How far would you go for love?
I do. He happens to be my best friend, my significant other, my second half- my boyfriend.
I’ve never known him to be completely happy, but yet I still try everything in my power to glimpse one of his rare smiles. There is something truly beautiful about him when a grin stretches through his face. The bags under his eyes from sleepless nights vanish, his waxy skin softens and glows, his dull eyes sparkle with mischief and adoration. It is for these rare moments that I stick to him like glue. I could never let him go. I need him. And when he smiles, I can forget for a moment that he doesn’t need me at all.
Gerard is a very independent person, everything is done his way. If he doesn’t want to take his medication? He won’t. If he feels like meddling in drugs and alcohol? He will, and with relish. If he decides he’s had enough of me? I leave him alone.

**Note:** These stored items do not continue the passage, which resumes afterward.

-- ==== Sys2Proof/Laws/PerInstr.lean ====
section
/-! SUPPORT. One statement per instruction about its syntax: the encoder writes the header of opcode_table.json and
then exactly the operand bits of the instruction (30_encoding.md R46 to R48). -/

namespace Sys2Proof.Laws.EncodedHeader

/-- The header of an instruction's row of opcode_table.json: how many bits it has, and their value. -/
def header : Instr → Nat × Nat
  | .rdCtrl => (6, 0x00)
  | .rdStatus => (6, 0x01)
  | .rdKey => (6, 0x02)
  | .rdLen => (6, 0x03)
  | .rdKs => (6, 0x04)
  | .rdIdx => (6, 0x05)
  | .rdReg6 => (6, 0x06)
  | .rdReg7 => (6, 0x07)
  | .wrCtrl _ => (6, 0x20)
  | .wrStatus _ => (6, 0x21)
  | .wrKey _ => (6, 0x22)
  | .wrLen _ => (6, 0x23)
  | .wrKs _ => (6, 0x24)
  | .wrIdx _ => (6, 0x25)
  | .wrReg6 _ => (6, 0x26)
  | .wrReg7 _ => (6, 0x27)
  | .rdIbuf _ => (3, 0x1)
  | .rdObuf _ => (3, 0x2)
  | .rdUnmapped _ => (3, 0x3)
  | .wrIbuf _ _ => (3, 0x5)
  | .wrObuf _ _ => (3, 0x6)
  | .wrUnmapped _ _ => (3, 0x7)
  | .nop => (2, 0x0)
  | .enc => (2, 0x1)
  | .dec => (2, 0x2)
  | .clr => (2, 0x3)

/-- How many operand bits follow the header: the index and the data of the row's "operands". -/
def operandBits (c : Config) : Instr → Nat
  | .rdCtrl | .rdStatus | .rdKey | .rdLen | .rdKs | .rdIdx | .rdReg6 | .rdReg7 => 0
  | .wrCtrl _ => 2
  | .wrStatus _ | .wrKey _ | .wrKs _ | .wrReg6 _ | .wrReg7 _ => 8
  | .wrLen _ | .wrIdx _ => c.lenW
  | .rdIbuf _ | .rdObuf _ | .rdUnmapped _ => c.lenW
  | .wrIbuf _ _ | .wrObuf _ _ | .wrUnmapped _ _ => c.lenW + 8
  | .nop | .enc | .dec | .clr => 0

/-- A request begins with the header `h` of `w` bits and has `n` operand bits after it, no more and no less. A
command word is all header. -/
def Begins (w h n : Nat) : Request → Prop
  | .transaction bits => bits.length = w + n ∧ ofBits (bits.take w) = h
  | .command op => w = 2 ∧ n = 0 ∧ op.toNat = h

/-- The encoded form begins with the row's header and has the row's operand bits. -/
def Statement (i : Instr) : Prop := ∀ c : Config, Begins (header i).1 (header i).2 (operandBits c i) (encode c i)

theorem header_begins (w h : Nat) (hh : h < 2 ^ w) (bits : List Bool) :
    Begins w h bits.length (.transaction (toBits w h ++ bits)) := by
  refine ⟨by simp, ?_⟩
  rw [List.take_append_of_le_length (by simp), List.take_of_length_le (by simp)]
  exact ofBits_toBits_of_lt hh

/-- A REG transaction with `n` bits of data. -/
theorem reg_begins (h : Nat) (hh : h < 64) {n : Nat} (bits : List Bool) (hn : bits.length = n) :
    Begins 6 h n (.transaction (regHeader h ++ bits)) := hn ▸ header_begins 6 h hh bits

/-- A REG transaction without data. -/
theorem reg_begins_alone (h : Nat) (hh : h < 64) : Begins 6 h 0 (.transaction (regHeader h)) := by
  simpa using reg_begins h hh [] rfl

/-- A BUF transaction with `n` bits of index and data. -/
theorem buf_begins (h : Nat) (hh : h < 8) {n : Nat} (bits : List Bool) (hn : bits.length = n) :
    Begins 3 h n (.transaction (bufHeader h ++ bits)) := hn ▸ header_begins 3 h hh bits

theorem rdCtrl : Statement .rdCtrl := fun _ => reg_begins_alone 0x00 (by decide)
theorem rdStatus : Statement .rdStatus := fun _ => reg_begins_alone 0x01 (by decide)
theorem rdKey : Statement .rdKey := fun _ => reg_begins_alone 0x02 (by decide)
theorem rdLen : Statement .rdLen := fun _ => reg_begins_alone 0x03 (by decide)
theorem rdKs : Statement .rdKs := fun _ => reg_begins_alone 0x04 (by decide)
theorem rdIdx : Statement .rdIdx := fun _ => reg_begins_alone 0x05 (by decide)
theorem rdReg6 : Statement .rdReg6 := fun _ => reg_begins_alone 0x06 (by decide)
theorem rdReg7 : Statement .rdReg7 := fun _ => reg_begins_alone 0x07 (by decide)

theorem wrCtrl (op : CommandWord) : Statement (.wrCtrl op) := fun _ =>
  reg_begins 0x20 (by decide) (toBits 2 op.toNat) (toBits_length _ _)
theorem wrStatus (v : Byte) : Statement (.wrStatus v) := fun _ =>
  reg_begins 0x21 (by decide) (toBits 8 v.toNat) (toBits_length _ _)
theorem wrKey (v : Byte) : Statement (.wrKey v) := fun _ =>
  reg_begins 0x22 (by decide) (toBits 8 v.toNat) (toBits_length _ _)
theorem wrLen (v : Nat) : Statement (.wrLen v) := fun c =>
  reg_begins 0x23 (by decide) (toBits c.lenW v) (toBits_length _ _)
theorem wrKs (v : Byte) : Statement (.wrKs v) := fun _ =>
  reg_begins 0x24 (by decide) (toBits 8 v.toNat) (toBits_length _ _)
theorem wrIdx (v : Nat) : Statement (.wrIdx v) := fun c =>
  reg_begins 0x25 (by decide) (toBits c.lenW v) (toBits_length _ _)
theorem wrReg6 (v : Byte) : Statement (.wrReg6 v) := fun _ =>
  reg_begins 0x26 (by decide) (toBits 8 v.toNat) (toBits_length _ _)
theorem wrReg7 (v : Byte) : Statement (.wrReg7 v) := fun _ =>
  reg_begins 0x27 (by decide) (toBits 8 v.toNat) (toBits_length _ _)

theorem rdIbuf (i : Nat) : Statement (.rdIbuf i) := fun c =>
  buf_begins 0b001 (by decide) (toBits c.lenW i) (toBits_length _ _)
theorem rdObuf (i : Nat) : Statement (.rdObuf i) := fun c =>
  buf_begins 0b010 (by decide) (toBits c.lenW i) (toBits_length _ _)
theorem rdUnmapped (i : Nat) : Statement (.rdUnmapped i) := fun c =>
  buf_begins 0b011 (by decide) (toBits c.lenW i) (toBits_length _ _)
theorem wrIbuf (i : Nat) (v : Byte) : Statement (.wrIbuf i v) := fun c =>
  buf_begins 0b101 (by decide) (toBits c.lenW i ++ toBits 8 v.toNat) (by simp [operandBits])
theorem wrObuf (i : Nat) (v : Byte) : Statement (.wrObuf i v) := fun c =>
  buf_begins 0b110 (by decide) (toBits c.lenW i ++ toBits 8 v.toNat) (by simp [operandBits])
theorem wrUnmapped (i : Nat) (v : Byte) : Statement (.wrUnmapped i v) := fun c =>
  buf_begins 0b111 (by decide) (toBits c.lenW i ++ toBits 8 v.toNat) (by simp [operandBits])

theorem nop : Statement .nop := fun _ => ⟨rfl, rfl, rfl⟩
theorem enc : Statement .enc := fun _ => ⟨rfl, rfl, rfl⟩
theorem dec : Statement .dec := fun _ => ⟨rfl, rfl, rfl⟩
theorem clr : Statement .clr := fun _ => ⟨rfl, rfl, rfl⟩

end Sys2Proof.Laws.EncodedHeader
end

Each time he pushes me away, I can feel a bit of my soul break off and float away, but I force a smile, hoping that by doing what he wants, he’ll be happy.
At night I make up scenarios in my head, each one involving Gerard and I in total bliss. Maybe in a parallel universe my dreams could come true. Maybe Gerard COULD be capable of showing emotion. Maybe he could forget his suicide plans. Maybe he wouldn’t leave me alone. Maybe he would love me.
It’s taxing on my physical and mental strength, trying to support Gerard in every way I possible can. Every time he calls me explaining a new and foolproof suicide plan, it’s difficult not to completely break down and beg him to change. It’s difficult to continue in light tones, advising him with the pros and cons of his plan.
Every time he calls me completely smashed off his face on a new drug concoction, it’s difficult to refrain from calling the ambulance and rushing to his aid. It’s difficult to humour him and pretend that every thing is okay, when in reality, he won’t remember a word I said the next morning.
Every time he picks out all my flaws and teases me relentlessly about them, it’s difficult not to scream and shout obscenities at him. It’s difficult to pretend that I don’t care, and laugh along with him.
But each time he hurts himself, or me, it breaks me. Bit by bit, I see my sanity slipping away and a new darkness threatening to claim my mind.
But maybe this isn’t a bad thing? Maybe if my sanity goes, then I’ll be able to be with Gerard fully, in the same mindset.
Whatever the case, it’s only a matter of time before he breaks me completely.
Until then, I’ll continue to smile and hope that he might stop focusing on suicide and self-destruction, and start focusing on love.
Of course, my parents and friends disapprove greatly of Gerard. Throughout the two years that we’ve been together, I’ve had to turn a deaf ear to all the insults that have rained out of my parents mouths.
His hair is too long.
You’re too good for him.
Look at the state of his clothes.
He’ll end up dead in a gutter somewhere.
He will drag you down.
A part of me knows that they are telling the truth about Gerard. But I need him. I need to help him. How could I live without him? Everything in my life revolves around him. I spend most of my days by his side, most of the nights on the phone listening to his ramblings. Most weekend I’ll be staying over, just watching him go about his business. There is something calming about watching him work. Whether it’s drawing, painting, or even writing lyrics or poetry, he’s brow furrows slightly, his hair falls over his eyes, and I can tell that he is not thinking about self-destruction. His mind is solely on his work. I wish he would look at me like that. All I see in his eyes when he looks at me is judgmental thoughts swimming through his consciousness. Sometimes I can almost see the wheels turning in his head, no doubt thinking about how he can test my limits next.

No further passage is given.